**What to work on:**
Each and every line of the data must appear exactly as given.

**Dataset excerpts:**

-- ==== Sys2Proof/Machine/HostOps.lean ====
section
/-! DEFINITION. Shared operations of the host interface (spec 15): writes to host memory, the errors of rings (R488), the
output ring (R482) and free values. -/

namespace Sys2Proof.Machine

/-- A free word, and the state with the next free value to come. -/
def State.freeW (s : State) : Word × State := (Config.freeWord s.freeCtr, { s with freeCtr := s.freeCtr + 1 })

/-- The device can issue requests to host memory (R464, R475, R564). -/
def State.hostUp (s : State) : Bool := s.linkUp && !s.perst && !s.d3

/-- A posted write to host memory. -/
def State.hostStore (s : State) (a : Nat) (bytes : List Byte) : State :=
  if s.hostUp then { s with host := mwrite s.host a bytes } else s

/-- HOST_ERR latches an error while VALID is 0. -/
def State.latchHostErr (s : State) (ring kind status : Nat) : State :=
  if s.bit Reg.hostErr 31 then s
  else s.wr Reg.hostErr (BitVec.ofNat 32 (0x80000000 + ring * 0x1000000 + kind * 0x10000 + status % 65536))

/-- HOST_SLOT_ERR of slot `q` latches an error while VALID is 0. -/
def State.latchRingErr (s : State) (q ring kind status : Nat) : State :=
  if s.bit (Reg.hostSlotErr q) 31 then s
  else s.wr (Reg.hostSlotErr q) (BitVec.ofNat 32 (0x80000000 + ring * 0x1000000 + kind * 0x10000 + status % 65536))

/-- The record of an error of the host interface (R488, R466), which stops nothing; no rule names its code. -/
def State.hostRecord (s : State) (part : Option Nat) (ctx : Nat) : State :=
  let code := (Config.freeCode s.freeCtr).val + 1
  State.recordOnly { s with freeCtr := s.freeCtr + 1 } code 13 0 none part 0 ctx 0

/-- A request for a ring has failed (R488): its ENABLE clears, the error is latched and recorded. -/
def State.ringFails (s : State) (r : HostReq) (status : Nat) : State :=
  let slot (q ring : Nat) : State :=
    let s := (s.setBit (Reg.hostRingCfg q) 31 false).latchRingErr q ring 1 status
    s.hostRecord (some q) (s.rd (Reg.hostSlotErr q)).toNat
  match r with
  | .command =>
    let s := (s.setBit Reg.hostCmdCfg 31 false).latchHostErr 0 1 status
    s.hostRecord none (s.rd Reg.hostErr).toNat
  | .status =>
    let s := (s.setBit Reg.hostStatusBase 0 false).latchHostErr 1 1 status
    s.hostRecord none (s.rd Reg.hostErr).toNat
  | .sequence q => slot q.val 2
  | .output q => slot q.val 3
  | .partialCopy q => slot q.val 4
  | .dma _ _ _ => s

/-! ## Rings -/

def State.cmdOn (s : State) : Bool := s.bit Reg.hostCmdCfg 31
def State.ringOn (s : State) (q : Nat) : Bool := s.bit (Reg.hostRingCfg q) 31

/-- Entries of the rings (R471, R478, R482). -/
def State.cmdSize (s : State) : Nat := 2 ^ s.fld Reg.hostCmdCfg 0 4
def State.seqSize (s : State) (q : Nat) : Nat := 2 ^ s.fld (Reg.hostRingCfg q) 24 4
def State.outSize (s : State) (q : Nat) : Nat := 2 ^ (s.fld (Reg.hostRingCfg q) 20 4 + 6)

/-- A free-running 32-bit count less another. -/
def sub32 (a b : Nat) : Nat := (a + 0x100000000 - b % 0x100000000) % 0x100000000

/-! ## The output ring (R482) -/

/-- An output entry of 32 bytes. -/
def outEntry (key pos tok reason nbytes : Nat) (cont replay fin : Bool) (text : List Byte) : List Byte :=
  let b (x : Bool) (n : Nat) : Nat := if x then n else 0
  leBytes 8 key ++ leBytes 4 pos ++
    leBytes 4 (tok % 0x100000 + reason * 0x100000 + nbytes * 0x1000000 + b cont 0x20000000 + b replay 0x40000000 +
      b fin 0x80000000) ++ text ++ List.replicate (16 - text.length) 0

/-- A token's text in pieces of at most 16 bytes, the first one present even when it is empty. -/
def textPieces : Nat → List Byte → List (List Byte)
  | 0, _ => []
  | n + 1, t => t.take 16 :: (if t.length ≤ 16 then [] else textPieces n (t.drop 16))

/-- The entries of one token. -/
def tokenEntries (key pos tok reason : Nat) (replay fin : Bool) (text : List Byte) : List (List Byte) :=
  ((textPieces 16 text).zipIdx).map (fun (t, i) => outEntry key pos tok reason t.length (i != 0) replay fin t)

/-- What an entry written to the ring counts for: the first entry of a token that is no replay is a token delivered. -/
def State.countEntry (s : State) (q : Nat) (e : List Byte) : State :=
  let w := leNat ((e.drop 12).take 4)
  let key := leNat (e.take 8)
  if w.testBit 29 || w.testBit 30 || 4 ≤ bitsOf w 20 4 then s
  else s.setSlot q { s.slot q with tokens := (s.slot q).tokens + 1,
                                   delivered := tset (s.slot q).delivered key (leNat ((e.drop 8).take 4) + 1) }

/-- Writes entries while the ring is enabled and has room; the others are held. -/
def State.flushGo (s : State) (q : Nat) : List (List Byte) → State
  | [] => s.setSlot q { s.slot q with outHeld := [] }
  | e :: es =>
    let x := s.slot q
    if s.ringOn q && s.hostUp && sub32 x.outTail (s.rd (Reg.hostOutHead q)).toNat < s.outSize q then
      let s := s.hostStore (s.rd64 (Reg.hostOutBase q) + 32 * (x.outTail % s.outSize q)) e
      let s := s.setSlot q { x with outTail := (x.outTail + 1) % 0x100000000 }
      (s.countEntry q e).flushGo q es
    else s.setSlot q { x with outHeld := e :: es }

def State.flushOut (s : State) (q : Nat) : State := s.flushGo q (s.slot q).outHeld

/-- Hands entries to the output ring. -/
def State.output (s : State) (q : Nat) (es : List (List Byte)) : State :=
  (s.setSlot q { s.slot q with outHeld := (s.slot q).outHeld ++ es }).flushOut q

end Sys2Proof.Machine
end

**Task solution:**
-- ==== Sys2Proof/Machine/HostOps.lean ====
section
/-! DEFINITION. Shared operations of the host interface (spec 15): writes to host memory, the errors of rings (R488), the
output ring (R482) and free values. -/

namespace Sys2Proof.Machine

/-- A free word, and the state with the next free value to come. -/
def State.freeW (s : State) : Word × State := (Config.freeWord s.freeCtr, { s with freeCtr := s.freeCtr + 1 })

/-- The device can issue requests to host memory (R464, R475, R564). -/
def State.hostUp (s : State) : Bool := s.linkUp && !s.perst && !s.d3

/-- A posted write to host memory. -/
def State.hostStore (s : State) (a : Nat) (bytes : List Byte) : State :=
  if s.hostUp then { s with host := mwrite s.host a bytes } else s

/-- HOST_ERR latches an error while VALID is 0. -/
def State.latchHostErr (s : State) (ring kind status : Nat) : State :=
  if s.bit Reg.hostErr 31 then s
  else s.wr Reg.hostErr (BitVec.ofNat 32 (0x80000000 + ring * 0x1000000 + kind * 0x10000 + status % 65536))

/-- HOST_SLOT_ERR of slot `q` latches an error while VALID is 0. -/
def State.latchRingErr (s : State) (q ring kind status : Nat) : State :=
  if s.bit (Reg.hostSlotErr q) 31 then s
  else s.wr (Reg.hostSlotErr q) (BitVec.ofNat 32 (0x80000000 + ring * 0x1000000 + kind * 0x10000 + status % 65536))

/-- The record of an error of the host interface (R488, R466), which stops nothing; no rule names its code. -/
def State.hostRecord (s : State) (part : Option Nat) (ctx : Nat) : State :=
  let code := (Config.freeCode s.freeCtr).val + 1
  State.recordOnly { s with freeCtr := s.freeCtr + 1 } code 13 0 none part 0 ctx 0

/-- A request for a ring has failed (R488): its ENABLE clears, the error is latched and recorded. -/
def State.ringFails (s : State) (r : HostReq) (status : Nat) : State :=
  let slot (q ring : Nat) : State :=
    let s := (s.setBit (Reg.hostRingCfg q) 31 false).latchRingErr q ring 1 status
    s.hostRecord (some q) (s.rd (Reg.hostSlotErr q)).toNat
  match r with
  | .command =>
    let s := (s.setBit Reg.hostCmdCfg 31 false).latchHostErr 0 1 status
    s.hostRecord none (s.rd Reg.hostErr).toNat
  | .status =>
    let s := (s.setBit Reg.hostStatusBase 0 false).latchHostErr 1 1 status
    s.hostRecord none (s.rd Reg.hostErr).toNat
  | .sequence q => slot q.val 2
  | .output q => slot q.val 3
  | .partialCopy q => slot q.val 4
  | .dma _ _ _ => s

/-! ## Rings -/

def State.cmdOn (s : State) : Bool := s.bit Reg.hostCmdCfg 31
def State.ringOn (s : State) (q : Nat) : Bool := s.bit (Reg.hostRingCfg q) 31

/-- Entries of the rings (R471, R478, R482). -/
def State.cmdSize (s : State) : Nat := 2 ^ s.fld Reg.hostCmdCfg 0 4
def State.seqSize (s : State) (q : Nat) : Nat := 2 ^ s.fld (Reg.hostRingCfg q) 24 4
def State.outSize (s : State) (q : Nat) : Nat := 2 ^ (s.fld (Reg.hostRingCfg q) 20 4 + 6)

/-- A free-running 32-bit count less another. -/
def sub32 (a b : Nat) : Nat := (a + 0x100000000 - b % 0x100000000) % 0x100000000

/-! ## The output ring (R482) -/

/-- An output entry of 32 bytes. -/
def outEntry (key pos tok reason nbytes : Nat) (cont replay fin : Bool) (text : List Byte) : List Byte :=
  let b (x : Bool) (n : Nat) : Nat := if x then n else 0
  leBytes 8 key ++ leBytes 4 pos ++
    leBytes 4 (tok % 0x100000 + reason * 0x100000 + nbytes * 0x1000000 + b cont 0x20000000 + b replay 0x40000000 +
      b fin 0x80000000) ++ text ++ List.replicate (16 - text.length) 0

/-- A token's text in pieces of at most 16 bytes, the first one present even when it is empty. -/
def textPieces : Nat → List Byte → List (List Byte)
  | 0, _ => []
  | n + 1, t => t.take 16 :: (if t.length ≤ 16 then [] else textPieces n (t.drop 16))

/-- The entries of one token. -/
def tokenEntries (key pos tok reason : Nat) (replay fin : Bool) (text : List Byte) : List (List Byte) :=
  ((textPieces 16 text).zipIdx).map (fun (t, i) => outEntry key pos tok reason t.length (i != 0) replay fin t)

/-- What an entry written to the ring counts for: the first entry of a token that is no replay is a token delivered. -/
def State.countEntry (s : State) (q : Nat) (e : List Byte) : State :=
  let w := leNat ((e.drop 12).take 4)
  let key := leNat (e.take 8)
  if w.testBit 29 || w.testBit 30 || 4 ≤ bitsOf w 20 4 then s
  else s.setSlot q { s.slot q with tokens := (s.slot q).tokens + 1,
                                   delivered := tset (s.slot q).delivered key (leNat ((e.drop 8).take 4) + 1) }

/-- Writes entries while the ring is enabled and has room; the others are held. -/
def State.flushGo (s : State) (q : Nat) : List (List Byte) → State
  | [] => s.setSlot q { s.slot q with outHeld := [] }
  | e :: es =>
    let x := s.slot q
    if s.ringOn q && s.hostUp && sub32 x.outTail (s.rd (Reg.hostOutHead q)).toNat < s.outSize q then
      let s := s.hostStore (s.rd64 (Reg.hostOutBase q) + 32 * (x.outTail % s.outSize q)) e
      let s := s.setSlot q { x with outTail := (x.outTail + 1) % 0x100000000 }
      (s.countEntry q e).flushGo q es
    else s.setSlot q { x with outHeld := e :: es }

def State.flushOut (s : State) (q : Nat) : State := s.flushGo q (s.slot q).outHeld

/-- Hands entries to the output ring. -/
def State.output (s : State) (q : Nat) (es : List (List Byte)) : State :=
  (s.setSlot q { s.slot q with outHeld := (s.slot q).outHeld ++ es }).flushOut q

end Sys2Proof.Machine
end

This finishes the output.